▶ [REQUIRED WORK]: Among the entries below, find the lines with the word "decodeOpcode" and copy them.

----- INFORMATION SUPPLIED

theorem step_decoded {s : State} {i : Instr} (hr : s.running = true) (hv : valid s.segCount s.pc)
    (hd : decode (cellAtCursor s) = .ok i) : step s = exec i s := by
  simp [step, hr, fetchCell_of_valid hv, hd]

theorem step_undecodable {s : State} {e : DecodeError} (hr : s.running = true) (hv : valid s.segCount s.pc)
    (hd : decode (cellAtCursor s) = .error e) :
    step s = .next (raise (decodeFaultKind e) (decodeOpcode (cellAtCursor s)) s) := by
  simp [step, hr, fetchCell_of_valid hv, hd, decodeFault]

theorem step_lost {s : State} (hr : s.running = true) (hv : ¬ valid s.segCount s.pc) :
    step s = .fault .cursorOutsideMemory := by
  simp [step, hr, fetchCell_of_invalid hv, cursorStop]

/-- Everything a step that answers a next state can have done. -/
theorem step_next_cases {s t : State} (h : step s = .next t) :
    (s.running = false ∧ t = s) ∨
    (s.running = true ∧ valid s.segCount s.pc ∧
      ((∃ e, decode (cellAtCursor s) = .error e ∧
          t = raise (decodeFaultKind e) (decodeOpcode (cellAtCursor s)) s) ∨
        ∃ i, decode (cellAtCursor s) = .ok i ∧
          ((∃ k, t = raise k (some i.opcode) s) ∨ Completed s i t))) := by
  cases hr : s.running with
  | false => exact .inl ⟨rfl, by rw [step_stopped hr] at h; exact (Host.Outcome.next.inj h).symm⟩
  | true =>
    by_cases hv : valid s.segCount s.pc
    · refine .inr ⟨rfl, hv, ?_⟩
      cases hd : decode (cellAtCursor s) with
      | error e =>
        rw [step_undecodable hr hv hd] at h
        exact .inl ⟨e, rfl, (Host.Outcome.next.inj h).symm⟩
      | ok i =>
        rw [step_decoded hr hv hd] at h
        exact .inr ⟨i, rfl, exec_next_cases h⟩
    · rw [step_lost hr hv] at h
      cases h

end Sys2Proof.Machine
end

----------

▶ [RESPONSE BOX]:
    step s = .next (raise (decodeFaultKind e) (decodeOpcode (cellAtCursor s)) s) := by
          t = raise (decodeFaultKind e) (decodeOpcode (cellAtCursor s)) s) ∨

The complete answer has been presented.